I was completely and utterly reliant on the idea that my mom was listening to me every time I sat in front of her grave, but that hope was subject to the fact that I could go visit her anytime I pleased. I had that luxury, until the day I ran. I had run through every possibility, every scenario of what could go wrong in my mind before I ran from Italy but somehow for the first time in years, the remembrance of my mother slipped through my mind. I never took into account the actual number of people I was leaving behind. I ran away and the Di Genova cemetery just so happened to stay under the guard and protection of the very four people I was running from.

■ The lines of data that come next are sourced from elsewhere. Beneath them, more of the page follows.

-- ==== Sys2Proof/Laws/PerInstr.lean ====
section
/-! SUPPORT. A fact about the encoding of every instruction, a lemma for each constructor. -/

namespace Sys2Proof.Laws.Encoding

/-- The halfwords of an instruction are as many as its length says, every operand fits its field, and bit 15 of the first halfword is 1
exactly for a 32-bit instruction (03_encoding.md R74). A step that no program encodes has no halfword. -/
def Statement (i : Instr) : Prop :=
  2 * (encode i).length = i.length ∧ i.encodeNat < 256 ^ i.length ∧ (i.length = 4 → 2 ^ 31 ≤ i.encodeNat)
  ∧ (i.length = 2 → i.encodeNat < 2 ^ 15)

theorem of_long {i : Instr} (n : Nat) (h : i.length = 4) (e : i.encodeNat = n) (b : 2 ^ 31 ≤ n ∧ n < 2 ^ 32) : Statement i := by
  subst e
  refine ⟨?_, ?_, fun _ => b.1, fun h' => ?_⟩
  · simp [encode, h]
  · rw [h]
    exact b.2
  · rw [h] at h'
    exact absurd h' (by decide)

theorem of_compact {i : Instr} (n : Nat) (h : i.length = 2) (e : i.encodeNat = n) (b : n < 2 ^ 15) : Statement i := by
  subst e
  refine ⟨?_, ?_, fun h' => ?_, fun _ => b⟩
  · simp [encode, h]
  · rw [h]
    exact Nat.lt_trans b (by decide)
  · rw [h] at h'
    exact absurd h' (by decide)

theorem of_event {i : Instr} (h : i.length = 0) (e : i.encodeNat = 0) : Statement i := by
  refine ⟨?_, ?_, fun h' => ?_, fun h' => ?_⟩
  · simp [encode, h]
  · rw [h, e]
    decide
  all_goals
    rw [h] at h'
    exact absurd h' (by decide)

I couldn't visit my mom without exposing my whereabouts, so I didn't.

I haven't visited my mom in ten years. I abandoned her, I left her behind, and a selfish part of me wonders if she deserved it. After all, she did it to me first.

Let me tell you what goes through a six-year-old's mind when she loses everything. She begins by going back to August 11, 2003, the day she was born. She was held by her father who picked her up as if she was the most delicate thing he had ever touched. He looked her right in the eyes and promised that he wasn't going to let anything harm her. He promised that he was going to be the best father for her, the best friend, the best protector. He promised her the world, but he ended up not being in hers long enough for her to make sense of his unfulfilled words.